Created By : Jatin Gogia
Reviewed By : Rajasekhar Valipishetty
Last Updated : Apr 06, 2023
HCF Calculator using the Euclid Division Algorithm helps you to find the Highest common factor (HCF) easily for 300, 75120 i.e. 60 the largest integer that leaves a remainder zero for all numbers.
HCF of 300, 75120 is 60 the largest number which exactly divides all the numbers i.e. where the remainder is zero. Let us get into the working of this example.

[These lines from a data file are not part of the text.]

-- ==== Sys2Proof/Laws/Custody.lean ====
section
/-! SUPPORT. Where the devices are. Of all operations only moving, releasing, registering and clearing a record change which
place holds which record, the tags, places and attempts of the records, and the counters of R32; every other operation keeps
this custody view, one lemma for each. -/

namespace Sys2Proof.Machine

/-- The custody view: the record at each place, the tag, place and attempts of each record, and the counters of the devices
that have come and gone (R21, R32). -/
structure Custody where
  recordAt : Place → Option (Fin 96)
  part : Fin 96 → Option (Nat × Place × List (Fin 64 × Byte))
  registered : Nat
  binned : Vector Nat 16
  returned : Nat
  removed : Nat

/-- What custody keeps of a part record. -/
def PartRecord.seat (r : PartRecord) : Nat × Place × List (Fin 64 × Byte) := (r.tag, r.place, r.attempts)

/-- The custody view of a state. -/
def State.custody (s : State) : Custody where
  recordAt := s.recordAt
  part k := s.parts[k].map PartRecord.seat
  registered := s.counters.registered
  binned := s.counters.binned
  returned := s.counters.returned
  removed := s.counters.removed

variable {s t : State}

theorem custody_ext (p : ∀ x, t.recordAt x = s.recordAt x)
    (r : ∀ k : Fin 96, t.parts[k].map PartRecord.seat = s.parts[k].map PartRecord.seat) (c : t.counters = s.counters) :
    t.custody = s.custody := by
  unfold State.custody
  rw [c, funext p]
  congr 1
  exact funext r

theorem custody_recordAt (h : t.custody = s.custody) (p : Place) : t.recordAt p = s.recordAt p :=
  congrFun (congrArg Custody.recordAt h) p

theorem custody_part (h : t.custody = s.custody) (k : Fin 96) :
    t.parts[k].map PartRecord.seat = s.parts[k].map PartRecord.seat := congrFun (congrArg Custody.part h) k

theorem custody_registered (h : t.custody = s.custody) : t.counters.registered = s.counters.registered :=
  congrArg Custody.registered h

theorem custody_binned (h : t.custody = s.custody) : t.counters.binned = s.counters.binned := congrArg Custody.binned h

theorem custody_returned (h : t.custody = s.custody) : t.counters.returned = s.counters.returned :=
  congrArg Custody.returned h

theorem custody_removed (h : t.custody = s.custody) : t.counters.removed = s.counters.removed :=
  congrArg Custody.removed h

/-- A record in use stays in use, with its tag, place and attempts. -/
theorem custody_record (h : t.custody = s.custody) {k : Fin 96} {r : PartRecord} (hr : s.parts[k] = some r) :
    ∃ y, t.parts[k] = some y ∧ y.tag = r.tag ∧ y.place = r.place ∧ y.attempts = r.attempts := by
  have e := custody_part h k
  rw [hr] at e
  cases y : t.parts[k] with
  | none => simp [y] at e
  | some x => exact ⟨x, rfl, by simp_all [PartRecord.seat]⟩

/-- A free record stays free. -/
theorem custody_free (h : t.custody = s.custody) {k : Fin 96} (hr : s.parts[k] = none) : t.parts[k] = none := by
  have e := custody_part h k
  rw [hr] at e
  simpa using e

/-- What leaves everything but the link as it was keeps the custody view. -/
theorem custody_of_offLink (h : t.offLink = s.offLink) : t.custody = s.custody := by
  refine custody_ext (fun x => ?_) (fun k => by rw [offLink_parts h]) (offLink_counters h)
  cases x <;>
    simp only [State.recordAt, State.head, offLink_sockets h, offLink_heads h, offLink_inputs h, offLink_retests h]

/-! ## Records of the state -/

theorem custody_modHead (h : Head) (f : HeadRecord → HeadRecord)
    (hf : ∀ n : Fin 4, ((f (s.head h)).nozzles[n]).record = ((s.head h).nozzles[n]).record) :
    (s.modHead h f).custody = s.custody := by
  refine custody_ext (fun x => ?_) (fun _ => rfl) rfl
  cases x with
  | nozzle k n =>
    simp only [State.recordAt, State.modHead, State.setHead, State.head, PerHead.get_set]
    split
    · next e => subst e; exact hf n
    · rfl
  | _ => rfl

/-- A change of a head that leaves its nozzles. -/
theorem custody_modHead_rest (h : Head) (f : HeadRecord → HeadRecord) (hf : ∀ x, (f x).nozzles = x.nozzles) (s : State) :
    (s.modHead h f).custody = s.custody := custody_modHead h f fun n => by rw [hf]

theorem custody_modNozzle (h : Head) (n : Fin 4) (f : Nozzle → Nozzle) (hf : ∀ x, (f x).record = x.record) (s : State) :
    (s.modNozzle h n f).custody = s.custody := by
  refine custody_modHead h _ fun m => ?_
  simp only [Fin.getElem_fin, Vector.getElem_set]
  split
  · next e => simp [hf, e]
  · rfl
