/-- A bin whose trays gave no pocket. -/
theorem bin_askPocket_other (found : stowTray s t = some (b, y)) {c : Fin 16} (apart : b ≠ c) :
    (askPocket t s).1.bins[c] = if t = c then { s.bins[c] with blocked := false } else s.bins[c] := by
  rw [bins_askPocket found, State.bin_modBin, State.bin_modBin, State.bin_modBin, if_neg apart]
  split
  · next own => rw [own, if_neg apart]
  · rfl

theorem Bin.tray_blocked (x : Bin) (blocked : Bool) (y : TrayId) : ({ x with blocked := blocked } : Bin).tray y = x.tray y := by
  cases y <;> rfl

/-- Settles O41. -/
theorem pocketPositions : Obligations.PocketPositions := by
  refine ⟨fun g => ⟨g.inRange_iff, rfl, TrayGeometry.capacity_bounds, fun k inside => ?_,
    fun range j k inside _ => TrayGeometry.pocket_injective range inside⟩,
    fun s t => ⟨stowTray_iff s t, fun nothing => ⟨fun blocked => ?_, fun unblocked => ?_⟩, fun b y found => ?_⟩⟩
  · exact ⟨k / g.columns, k % g.columns, (Nat.div_add_mod' k g.columns).symm,
      Nat.mod_lt k (TrayGeometry.columns_pos inside), TrayGeometry.row_lt inside, rfl⟩
  · rw [askPocket_none nothing, if_pos blocked, State.modBin_self]
    exact congrArg (fun x => { s.bins[t] with blocked := x }) blocked.symm
  · rw [askPocket_none nothing, if_neg (Bool.eq_false_iff.1 unblocked)]
  · obtain ⟨blocked, bin, unasked⟩ := bin_askPocket_tray found
    obtain ⟨heads, rest⟩ := takePocket_rest b y s
    refine ⟨(askPocket t s).1, ?_, ?_, ?_, ?_, ?_, blocked_askPocket found, fun apart => ?_, fun apart => ?_,
      fun c notTray notBin => ?_, fun h => ?_⟩
    · rw [askPocket_some found]
    · rw [askPocket_some found, rest]
      rfl
    · rw [bin, Bin.tray_blocked, Bin.tray_taken]
    · rw [bin, Bin.tray_blocked, Bin.tray_other_taken]
    · rw [bin]
      rfl
    · rw [bin]
      exact unasked apart
    · rw [bin_askPocket_other found apart, if_pos rfl]
    · rw [bin_askPocket_other found (Ne.symm notTray), if_neg (Ne.symm notBin)]
    · rw [askPocket_some found]
      exact head_takePocket b y h s

end Sys2Proof.Machine
end

section
/-! PROOFS. The timeout of a move, and the front pending order and its claim: O43. -/

namespace Sys2Proof.Machine

variable {s : State}

/-! ## The resolver (R49, R51, R116) -/

theorem headReference_park {o : Order} (h : Head) (nowhere : o.location = none ∨ o.nozzle = none) :
    headReference s h o = s.parkPos h := by
  unfold headReference
  split
  · next at_loc with_nozzle => simp_all
  · rfl

theorem headReference_location {o : Order} {loc : Location} {n : Fin 4} (h : Head) (at_loc : o.location = some loc)
    (nozzle : o.nozzle = some n) : headReference s h o =
      ⟨(((s.locationPos loc).x : Int) - (s.offset h n).dx).toNat,
        (((s.locationPos loc).y : Int) - (s.offset h n).dy).toNat⟩ := by
  unfold headReference
  rw [at_loc, nozzle]

/-- R116: without an OUTSTANDING order the last granted target is the known position. -/
theorem lastTarget_known {x : HeadRecord} (idle : ∀ q ∈ x.queue, q.state ≠ .outstanding) :
    lastTarget x = x.known.getD ⟨0, 0⟩ := by
  have nothing : x.queue.filter (fun o => o.state == .outstanding) = [] := by simpa using idle
  rw [lastTarget, nothing]
  rfl

/-- R116: the last granted target is that of the youngest OUTSTANDING order. -/
theorem lastTarget_youngest {x : HeadRecord} {pre post : List Order} {q : Order} {r : Resolved}
    (queue : x.queue = pre ++ q :: post) (outstanding : q.state = .outstanding) (resolved : q.resolved = some r)
    (youngest : ∀ p ∈ post, p.state ≠ .outstanding) : lastTarget x = r.target := by
  have nothing : post.filter (fun o => o.state == .outstanding) = [] := by simpa using youngest
  rw [lastTarget, queue, List.filter_append, List.filter_cons, if_pos (by rw [outstanding]; rfl), nothing,
    List.getLast?_concat]
  dsimp only
  rw [resolved]
  rfl

theorem distance_eq (a b : Nat) : distance a b = max a b - min a b := by
  unfold distance
  omega

theorem ceilDiv_le_iff {b : Nat} (positive : 1 ≤ b) (a n : Nat) : ceilDiv a b ≤ n ↔ a ≤ n * b := by
  rw [ceilDiv, ← Nat.ceilDiv_eq_add_pred_div, ceilDiv_le_iff_le_mul positive, Nat.mul_comm]

/-- R51: a quotient rounded up is the least number of ticks that covers the distance. -/
theorem ceilDiv_least {v : Nat} (positive : 1 ≤ v) (a b : Nat) :
    max a b - min a b ≤ ceilDiv (distance a b) v * v ∧
      ∀ n, max a b - min a b ≤ n * v → ceilDiv (distance a b) v ≤ n := by
  rw [← distance_eq]
  exact ⟨(ceilDiv_le_iff positive _ _).1 le_rfl, fun n => (ceilDiv_le_iff positive _ _).2⟩

/-- R51: the timeout of a move. -/
theorem moveTimeout_eq (m : Motion) (a : Action) (start target : Pos) : moveTimeout m a start target =
    min 10000 (max 50 (m.base + ceilDiv (distance target.x start.x) m.vx + ceilDiv (distance target.y start.y) m.vy +
      match a with | .pick => m.pick | .place => m.place | .park => 0)) := by cases a <;> rfl

theorem moveTimeout_bounds (m : Motion) (a : Action) (start target : Pos) :
    50 ≤ moveTimeout m a start target ∧ moveTimeout m a start target ≤ 10000 := by
  unfold moveTimeout
  omega

/-! ## The front pending order and its pair (R119, R120) -/

theorem not_isGranted_iff (o : Order) : (!o.isGranted) = true ↔ ¬ (o.state = .outstanding ∨ o.state = .unknown) := by
  rw [Bool.not_eq_true', ← Bool.not_eq_true, isGranted_iff]

theorem isPending_iff (o : Order) : o.isPending = true ↔ o.state = .pending ∨ o.state = .waitingZone := by
  simp [Order.isPending]

theorem frontPending_none (x : HeadRecord) :
    frontPending x = none ↔ ∀ q ∈ x.queue, q.state = .outstanding ∨ q.state = .unknown := by
  simp only [frontPending, List.find?_eq_none, not_isGranted_iff, not_not]

theorem frontPending_some (x : HeadRecord) (o : Order) : frontPending x = some o ↔
    ∃ pre post, x.queue = pre ++ o :: post ∧ (∀ q ∈ pre, q.state = .outstanding ∨ q.state = .unknown) ∧
      ¬ (o.state = .outstanding ∨ o.state = .unknown) := by
  simp only [frontPending, List.find?_eq_some_iff_append, not_isGranted_iff, Bool.not_not, isGranted_iff]
  exact ⟨fun ⟨front, pre, post, queue, granted⟩ => ⟨pre, post, queue, granted, front⟩,
    fun ⟨pre, post, queue, granted, front⟩ => ⟨front, pre, post, queue, granted⟩⟩

/-- R120: what the PLACE of an exchange pair is to its PICK. -/
theorem pairPlace_test (o q : Order) : (q.plan == o.plan && q.action == .place && q.isPending) = true ↔
    q.plan = o.plan ∧ q.action = .place ∧ (q.state = .pending ∨ q.state = .waitingZone) := by
  simp only [Bool.and_eq_true, beq_iff_eq, isPending_iff, and_assoc]

theorem pairPlace_none (x : HeadRecord) (o : Order) : pairPlace x o = none ↔ o.action ≠ .pick ∨ o.plan = none ∨
    ∀ q ∈ x.queue, ¬ (q.plan = o.plan ∧ q.action = .place ∧ (q.state = .pending ∨ q.state = .waitingZone)) := by
  unfold pairPlace
  split
  · next begins =>
    obtain ⟨pick, planned⟩ := begins
    simp only [List.find?_eq_none, pairPlace_test, pick, Option.ne_none_iff_isSome.2 planned, ne_eq, not_true_eq_false,
      false_or]
  · next alone =>
    refine iff_of_true rfl ?_
    by_cases pick : o.action = .pick
    · exact .inr (.inl (Option.not_isSome_iff_eq_none.1 fun planned => alone ⟨pick, planned⟩))
    · exact .inl pick

theorem pairPlace_some {x : HeadRecord} {o q : Order} (found : pairPlace x o = some q) :
    o.action = .pick ∧ o.plan ≠ none ∧ q ∈ x.queue ∧
      q.plan = o.plan ∧ q.action = .place ∧ (q.state = .pending ∨ q.state = .waitingZone) := by
  unfold pairPlace at found
  split at found
  · next begins =>
    exact ⟨begins.1, Option.ne_none_iff_isSome.2 begins.2, List.mem_of_find?_eq_some found,
      (pairPlace_test o q).1 (List.find?_some found :)⟩
  · cases found

/-! ## The claim, and the conditions of a grant (R52, R119, R120, R140) -/

theorem active_iff (l : LotState) : l.active = true ↔ l = .run ∨ l = .drain := by cases l <;> simp [LotState.active]

theorem outstandingCount_eq_zero (x : HeadRecord) :
    (outstandingCount x == 0) = true ↔ ∀ q ∈ x.queue, q.state ≠ .outstanding := by
  simp [outstandingCount]

theorem claimOf_single {h : Head} {o : Order} (single : pairPlace (s.head h) o = none) :
    claimOf h o s = [(o, resolve s h o (lastTarget (s.head h)))] := by
  unfold claimOf
  dsimp only
  rw [single]

theorem claimOf_pair {h : Head} {o q : Order} (pair : pairPlace (s.head h) o = some q) : claimOf h o s =
    [(o, resolve s h o (lastTarget (s.head h))),
      (q, resolve s h q (resolve s h o (lastTarget (s.head h))).target)] := by
  unfold claimOf
  dsimp only
  rw [pair]

theorem mayAsk_single {h : Head} {o : Order} (single : pairPlace (s.head h) o = none) :
    mayAsk h o s = true ↔ (s.head h).state = .ready ∧ (s.lotState = .run ∨ s.lotState = .drain) ∧
      ((s.head h).queue.filter fun q => q.state == .outstanding).length < 2 ∧
      ∀ q ∈ (s.head h).queue, q.state = .outstanding → o.nozzle ≠ none → q.nozzle ≠ o.nozzle := by
  have nozzle :
      (o.nozzle.isNone || !((s.head h).queue.any fun q => q.state == .outstanding && q.nozzle == o.nozzle)) = true ↔
      ∀ q ∈ (s.head h).queue, q.state = .outstanding → o.nozzle ≠ none → q.nozzle ≠ o.nozzle := by
    cases o.nozzle <;> simp
  unfold mayAsk
  dsimp only
  rw [single, if_neg (by simp), Bool.and_eq_true, Bool.and_eq_true, Bool.and_eq_true, nozzle, active_iff, beq_iff_eq,
    decide_eq_true_iff, and_assoc]
  rfl
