-- ==== Sys2Proof/Machine/TableCompiler.lean ====
section
/-! DEFINITION. The substitution table compiler (40_table_compiler.md): from the parameter
`SBOX_SET` to the images of the substitution ROM and the registry ROM. It is evaluated before reset
is released and is no command (R110). -/

namespace Sys2Proof

/-- `C[r][c]`: row `r` is the nibble substituted, column `c` the box of nibble `c` (R111). -/
def CompactTable.entry (C : CompactTable) (r : Nibble) (c : Fin 8) : Nibble :=
  (C[r.toNat]'r.isLt)[c.val]

/-- `nibble_substitute_C(v)`: nibble `n` is `C[nib(v, n)][n]` (00_scope.md R13). -/
def nibbleSubstitute (C : CompactTable) (v : Word) : Word :=
  (List.finRange 8).foldl
    (fun acc n => acc ||| (zext32 (C.entry (nib v n) n) <<< (4 * n.val))) 0#32

namespace Machine

/-- Column `2i`: the low-nibble box of byte position `i` (R111). -/
def lowColumn (i : Fin 4) : Fin 8 := ⟨2 * i.val, by omega⟩

/-- Column `2i + 1`: the high-nibble box of byte position `i` (R111). -/
def highColumn (i : Fin 4) : Fin 8 := ⟨2 * i.val + 1, by omega⟩

/-- `E[i][j]`, the source's formula (R112). -/
def compileEntry (C : CompactTable) (i : Fin 4) (j : Byte) : Word :=
  let low := C.entry (j.extractLsb' 0 4) (lowColumn i)
  let high := C.entry (j.extractLsb' 4 4) (highColumn i)
  let combined := zext32 low ||| (zext32 high <<< 4)
  let positioned := combined <<< (8 * i.val)
  rol32 positioned Config.rotation

/-- `compile(C)`: the 4 x 256 entries, `i` major, `j` minor (R112, R113, 20_memory.md R52). -/
def compile (C : CompactTable) : List Word :=
  (List.finRange 4).flatMap (fun i => (List.range 256).map (fun j => compileEntry C i (BitVec.ofNat 8 j)))

/-- The image of the substitution ROM: table `t` at word offset `t * 1024` (20_memory.md R51, R52). -/
def sromImage (set : SboxSet) : List Word := set.flatMap (fun r => compile r.compact)

/-- An entry of the registry ROM (20_memory.md R53, R54). The reference of a record is its position
(decision D11). The sentinel has no OID. -/
inductive RegistryEntry where
  | record (name oid : ByteString)
  | sentinel
deriving DecidableEq, Repr

/-- The image of the registry ROM: the records in the order of the set, then the sentinel (R53, R113). -/
def rromImage (set : SboxSet) : List RegistryEntry :=
  set.map (fun r => .record r.name r.oid) ++ [.sentinel]

end Machine

end Sys2Proof
end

Consider we have numbers 300, 75120 and we need to find the HCF of these numbers. To do so, we need to choose the largest integer first and then as per Euclid's Division Lemma a = bq + r where 0 ≤ r ≤ b
Highest common factor (HCF) of 300, 75120 is 60.
HCF(300, 75120) = 60
Highest common factor or Highest common divisor (hcd) can be calculated by Euclid's algotithm.
Highest common factor (HCF) of 300, 75120 is 60.
Step 1: Since 75120 > 300, we apply the division lemma to 75120 and 300, to get
75120 = 300 x 250 + 120
Step 2: Since the reminder 300 ≠ 0, we apply division lemma to 120 and 300, to get
300 = 120 x 2 + 60
Step 3: We consider the new divisor 120 and the new remainder 60, and apply the division lemma to get
120 = 60 x 2 + 0
The remainder has now become zero, so our procedure stops. Since the divisor at this stage is 60, the HCF of 300 and 75120 is 60
Notice that 60 = HCF(120,60) = HCF(300,120) = HCF(75120,300) .
Here are some samples of HCF using Euclid's Algorithm calculations.
1. What is the Euclid division algorithm?
Answer: Euclid's Division Algorithm is a technique to compute the Highest Common Factor (HCF) of given positive integers.
2. what is the HCF of 300, 75120?
Answer: HCF of 300, 75120 is 60 the largest number that divides all the numbers leaving a remainder zero.
3. How to find HCF of 300, 75120 using Euclid's Algorithm?
Answer: For arbitrary numbers 300, 75120 apply Euclid’s Division Lemma in succession until you obtain a remainder zero. HCF is the remainder in the last but one step.